Collected data

• • • •

/-- R124. The next instruction issues `issue` cycles later. -/
def State.occupy (s : State) (e issue : Nat) : State :=
  let c := s.issueAt e + issue
  s.updEng e (fun g => { g with nextIssue := c, busyTo := c, vcWait := none,
                                ready := g.ready.filter (fun x => decide (c < x.2.1) || decide (c < x.2.2)) })

/-- R123. The issue is tried again at an engine cycle. -/
def State.stallTo (s : State) (e c : Nat) : State := s.updEng e (fun g => { g with nextIssue := c })

/-- The issue is tried again in the next tick. -/
def State.stallTick (s : State) (e : Nat) : State := s.stallTo e (s.cycNow + 2)

/-- R124. A register becomes available `lat` cycles after the issue, for a MAC `mac` cycles after it; f registers from 32. -/
def State.avail (s : State) (e r lat mac : Nat) : State :=
  let c := s.issueAt e
  let key := s.engSlot e * 64 + r
  if r = 0 then s
  else s.updEng e (fun g => { g with ready := (key, c + lat, c + mac) :: g.ready.filter (fun x => x.1 != key) })

/-- R123. An instruction retires: the next PC, the count, the cycles it occupies. -/
def State.retire (s : State) (e pc issue : Nat) : State :=
  ((s.updCtx e (fun c => { c with pc := pc % 2 ^ 32 })).updEng e (fun g => { g with instret := g.instret + 1 })).occupy e issue

/-- R124, R133. A taken branch or a jump occupies the issue stage for 3 cycles and blocks no switch. -/
def State.retireJump (s : State) (e pc : Nat) : State :=
  let c := s.issueAt e
  (s.retire e pc 3).updEng e (fun g => { g with busyTo := c + 1 })

/-- The PC after the instruction. -/
def State.nextPc (s : State) (e len : Nat) : Nat := (s.ctx e).pc + len

/-- An instruction with a result in x[rd] and the given latency. -/
def State.retireX (s : State) (e len rd v lat mac issue : Nat) : State :=
  ((s.setX e rd v).avail e rd lat mac).retire e (s.nextPc e len) issue

/-- An instruction with a result in f[rd] and the given latency. -/
def State.retireF (s : State) (e len rd v lat issue : Nat) : State :=
  ((s.setFr e rd v).avail e (32 + rd) lat lat).retire e (s.nextPc e len) issue

/-- R138. The instruction at the PC is a slot fault. -/
def State.insFault (s : State) (e cause addr : Nat) : State := s.slotAbort e cause addr (s.ctx e).pc (s.issueAt e + 1)

/-- R470. An access to a bank that is not ON sets PWRACC. -/
def State.pwrAcc (s : State) (off : Option Nat) : State :=
  match off with
  | some n => s.evtMem MEM_EVT_PWRACC n
  | none => s

/-- Whether an instruction is a MAC of R124. -/
def Xop.isMac : Xop → Bool
  | .vqMacq31 | .vqMacq15 | .vsMac2 => true
  | _ => false

/-- The registers that an instruction reads; f registers from 32. -/
def Ins.srcs : Ins → List Nat
  | .jalr _ a _ => [a]
  | .br _ a b _ => [a, b]
  | .load _ _ a _ => [a]
  | .store _ a b _ => [a, b]
  | .aluI _ _ a _ => [a]
  | .alu _ _ a b => [a, b]
  | .csr kind _ src _ => if kind < 4 then [src] else []
  | .flw _ a _ => [a]
  | .fsw a b _ => [a, 32 + b]
  | .fma _ _ a b c _ => [32 + a, 32 + b, 32 + c]
  | .fop f _ a b _ =>
    match f with
    | .ofW | .ofWu | .mvF => [a]
    | .sqrt | .toW | .toWu | .mvX | .cls => [32 + a]
    | _ => [32 + a, 32 + b]
  | .xv f d a b => if f.isMac then [d, a, b] else [a, b]
  | .vaBtw _ a b c => [a, b, c]
  | .vtLoad _ _ a _ => [a]
  | .vtStore _ a b _ => [a, b]
  | _ => []

def Ins.isMac : Ins → Bool
  | .xv f _ _ _ => f.isMac
  | _ => false

/-- R123. The engine cycle from which the operands of an instruction are available. -/
def State.operandsAt (s : State) (e : Nat) (i : Ins) : Nat :=
  let k := s.engSlot e * 64
  (s.eng e).ready.foldl (fun m x => if k ≤ x.1 ∧ x.1 < k + 64 ∧ i.srcs.contains (x.1 - k) then max m (if i.isMac then x.2.2 else x.2.1) else m) 0

/-- The address of a base register and an offset. -/
def State.eaddr (s : State) (e r : Nat) (off : Int) : Nat := (((s.xr e r : Int) + off) % (2 ^ 32 : Nat)).toNat

/-- The command of a store by its address (R466). -/
def storeRow (e : Fin 16) (a : Nat) : Instr :=
  match storeKind a with
  | .plain => .store e
  | .set => .aliasBitSet e
  | .clear => .aliasBitClear e

/-- The command that is the issue of an instruction. -/
def State.insRow (s : State) (e : Fin 16) : Ins → Instr
  | .load _ _ _ _ | .flw _ _ _ => .load e
  | .store _ a _ off | .fsw a _ off => storeRow e (s.eaddr e.val a off)
  | .fence => .fence e
  | .fenceI => .fenceI e
  | .wfi => .wfi e
  | .ecall => .ecall e
  | .ebreak => .ebreak e
  | .csr _ _ _ _ => .csrAccess e
  | .xv f _ _ _ =>
    match f with
    | .vaDiff => .vaDiff e
    | .vaLt => .vaLt e
    | .vqMacq31 => .vqMacq31 e
    | .vqMulq31 => .vqMulq31 e
    | .vqMacq15 => .vqMacq15 e
    | .vqRndq15 => .vqRndq15 e
    | .vsAdd2 => .vsAdd2 e
    | .vsSub2 => .vsSub2 e
    | .vsMac2 => .vsMac2 e
    | .vsMul2 => .vsMul2 e
    | .vcSin => .vcSin e
    | .vcCos => .vcCos e
    | .vcSc => .vcSc e
  | .vaBtw _ _ _ _ => .vaBtw e
  | .vrRd _ _ => .vrRd e
  | .waitslot _ => .waitslot e
  | .vtLoad k _ _ _ => if k = 1 then .vtLh e else if k = 2 then .vtLw e else .vtLhu e
  | .vtStore k _ _ _ => if k = 5 then .vtSh e else .vtSw e
  | _ => .engineBaseInstruction e

/-- The command that is due on an engine: the stop of a run that has reached its budget, or the issue of the instruction at the
PC. -/
def State.engRow (s : State) (e : Fin 16) : Option Instr :=
  if s.overBudget e.val then some (.slotBudgetOverrun e)
  else if s.engDue e.val then
    match s.engFetch e.val with
    | .ins i _ => some (s.insRow e i)
    | .bad _ _ _ => some (.illegalInstruction e)
    | .wait _ => some (.engineBaseInstruction e)
  else none

/-- R122–R124. The issue of the instruction at the PC by the command `row`: `act` is given the instruction and its length.
The fetch may have to wait for a bank or for the fetch buffer, and the instruction for its operands. -/
def State.issue (s : State) (e : Fin 16) (row : Instr) (act : Ins → Nat → State → State) : State :=
  if s.engRow e = some row then
    match s.engFetch e.val with
    | .bad cause addr off => (s.pwrAcc off).insFault e.val cause addr
    | .wait n => (s.autoWake n).stallTick e.val
    | .ins i len =>
      match s.fetchMiss e.val len with
      | some b => (s.updEng e.val (fun g => { g with fetchBuf := some (b, s.memBytes b 32) })).stallTo e.val (s.issueAt e.val + 6)
      | none =>
        if s.issueAt e.val < s.operandsAt e.val i then s.stallTo e.val (s.operandsAt e.val i)
        else act i len (s.eccRead (engTarget e.val (s.ctx e.val).pc) len)
  else s

/-! ### The base instructions (R122) -/

/-- Integer operations on 32-bit words. A division by 0 gives all ones and the dividend; the overflow of a signed division
gives the dividend and 0 (PRESUMED, log entry 60). -/
def Alu.eval (f : Alu) (a b : Nat) : Nat :=
  let x := toSigned 32 a
  let y := toSigned 32 b
  let w (z : Int) : Nat := ofSigned 32 z
  match f with
  | .add => w (x + y)
  | .sub => w (x - y)
  | .sll => a * 2 ^ (b % 32) % 2 ^ 32
  | .slt => if x < y then 1 else 0
  | .sltu => if a < b then 1 else 0
  | .xor => a ^^^ b
  | .srl => a / 2 ^ (b % 32)
  | .sra => w (x / (2 ^ (b % 32) : Nat))
  | .or => a ||| b
  | .and => a &&& b
  | .mul => w (x * y)
  | .mulh => w (x * y / (2 ^ 32 : Nat))
  | .mulhsu => w (x * (b : Int) / (2 ^ 32 : Nat))
  | .mulhu => a * b / 2 ^ 32
  | .div => if y = 0 then 0xFFFFFFFF else w (x.tdiv y)
  | .divu => if b = 0 then 0xFFFFFFFF else a / b
  | .rem => if y = 0 then a else w (x.tmod y)
  | .remu => if b = 0 then a else a % b

/-- R124. Whether an operation is a blocking division; whether it is a multiplication. -/
def Alu.isDiv : Alu → Bool
  | .div | .divu | .rem | .remu => true
  | _ => false
def Alu.isMul : Alu → Bool
  | .mul | .mulh | .mulhsu | .mulhu => true
  | _ => false

/-- R124. An integer operation retires; a division takes 2 to 34 cycles, which of them is a free value (log entry 2). -/
def State.retireAlu (s : State) (e len rd v : Nat) (f : Alu) : State :=
  if f.isDiv then (let r := s.free 33; r.2.retireX e len rd v (2 + r.1) (2 + r.1) (2 + r.1))
  else if f.isMul then s.retireX e len rd v 2 2 1
  else s.retireX e len rd v 1 1 1

/-- Whether a branch is taken: BEQ 0, BNE 1, BLT 4, BGE 5, BLTU 6, BGEU 7. -/
def branchTaken (cond a b : Nat) : Bool :=
  match cond with
  | 0 => a == b
  | 1 => a != b
  | 4 => decide (toSigned 32 a < toSigned 32 b)
  | 5 => decide (toSigned 32 b ≤ toSigned 32 a)
  | 6 => decide (a < b)
  | _ => decide (b ≤ a)

/-- The target of a jump. -/
def jumpTo (pc : Nat) (off : Int) : Nat := (((pc : Int) + off) % (2 ^ 32 : Nat)).toNat

/-- The rounding mode of an instruction in a context. -/
def State.roundMode (s : State) (e rm : Nat) : Nat := if rm = 7 then bitsOf (s.ctx e).fcsr 5 3 else rm

/-- The fused operations: FMADD 0, FMSUB 1, FNMSUB 2, FNMADD 3. -/
def fmaEval (kind rm a b c : Nat) : FRes :=
  match kind with
  | 0 => fMadd rm a b c
  | 1 => fMadd rm a b (fNeg c)
  | 2 => fMadd rm (fNeg a) b c
  | _ => fMadd rm (fNeg a) b (fNeg c)

/-- The result of a floating-point operation: `a` and `b` are the words of its operands. -/
def Fop.eval (f : Fop) (rm a b : Nat) : FRes :=
  match f with
  | .add => fAdd rm a b
  | .sub => fSub rm a b
  | .mul => fMul rm a b
  | .div => fDiv rm a b
  | .sqrt => fSqrt rm a
  | .sgnj mode => (fSgn mode a b, 0)
  | .min => fMinMax false a b
  | .max => fMinMax true a b
  | .eq => fCmpEq a b
  | .lt => fCmpLt a b
  | .le => fCmpLe a b
  | .cls => (fClass a, 0)
  | .toW => fToInt rm (-(2 ^ 31)) (2 ^ 31 - 1) a
  | .toWu => fToInt rm 0 (2 ^ 32 - 1) a
  | .ofW => fOfInt rm (toSigned 32 a)
  | .ofWu => fOfInt rm (a : Int)
  | .mvX => (a, 0)
  | .mvF => (a, 0)

/-- Whether the result goes to an x register; whether the first operand is one. -/
def Fop.toX : Fop → Bool
  | .eq | .lt | .le | .cls | .toW | .toWu | .mvX => true
  | _ => false
def Fop.fromX : Fop → Bool
  | .ofW | .ofWu | .mvF => true
  | _ => false

/-- R124. A floating-point operation retires. -/
def State.retireFop (s : State) (e len rd rs1 rs2 rm : Nat) (f : Fop) : State :=
  let a := if f.fromX then s.xr e rs1 else s.fr e rs1
  let r := f.eval (s.roundMode e rm) a (s.fr e rs2)
  let s := s.addFlags e r.2
  if f.toX then s.retireX e len rd r.1 3 3 1
  else match f with
    | .div => s.retireF e len rd r.1 14 14
    | .sqrt => s.retireF e len rd r.1 16 16
    | _ => s.retireF e len rd r.1 3 1

/-- R122. What a base instruction does, beside loads, stores, fences, CSRs and the ones that end the run. -/
def State.baseStep (s : State) (e : Nat) (i : Ins) (len : Nat) : State :=
  let pc := (s.ctx e).pc
  match i with
  | .lui rd imm => s.retireX e len rd imm 1 1 1
  | .auipc rd imm => s.retireX e len rd ((pc + imm) % 2 ^ 32) 1 1 1
  | .jal rd off => (s.setX e rd ((pc + len) % 2 ^ 32)).retireJump e (jumpTo pc off)
  | .jalr rd a off => (s.setX e rd ((pc + len) % 2 ^ 32)).retireJump e (s.eaddr e a off / 2 * 2)
  | .br cond a b off =>
    if branchTaken cond (s.xr e a) (s.xr e b) then s.retireJump e (jumpTo pc off) else s.retire e (pc + len) 1
  | .aluI f rd a imm => s.retireAlu e len rd (f.eval (s.xr e a) imm) f
  | .alu f rd a b => s.retireAlu e len rd (f.eval (s.xr e a) (s.xr e b)) f
  | .fma kind rd a b c rm =>
    let r := fmaEval kind (s.roundMode e rm) (s.fr e a) (s.fr e b) (s.fr e c)
    (s.addFlags e r.2).retireF e len rd r.1 3 1
  | .fop f rd a b rm => s.retireFop e len rd a b rm f
  | _ => s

• • • •

YOUR OBJECTIVE
Look through the records above for the string "operations", then copy every line that has it.

REPLY
/-- Integer operations on 32-bit words. A division by 0 gives all ones and the dividend; the overflow of a signed division
/-- The fused operations: FMADD 0, FMSUB 1, FNMSUB 2, FNMADD 3. -/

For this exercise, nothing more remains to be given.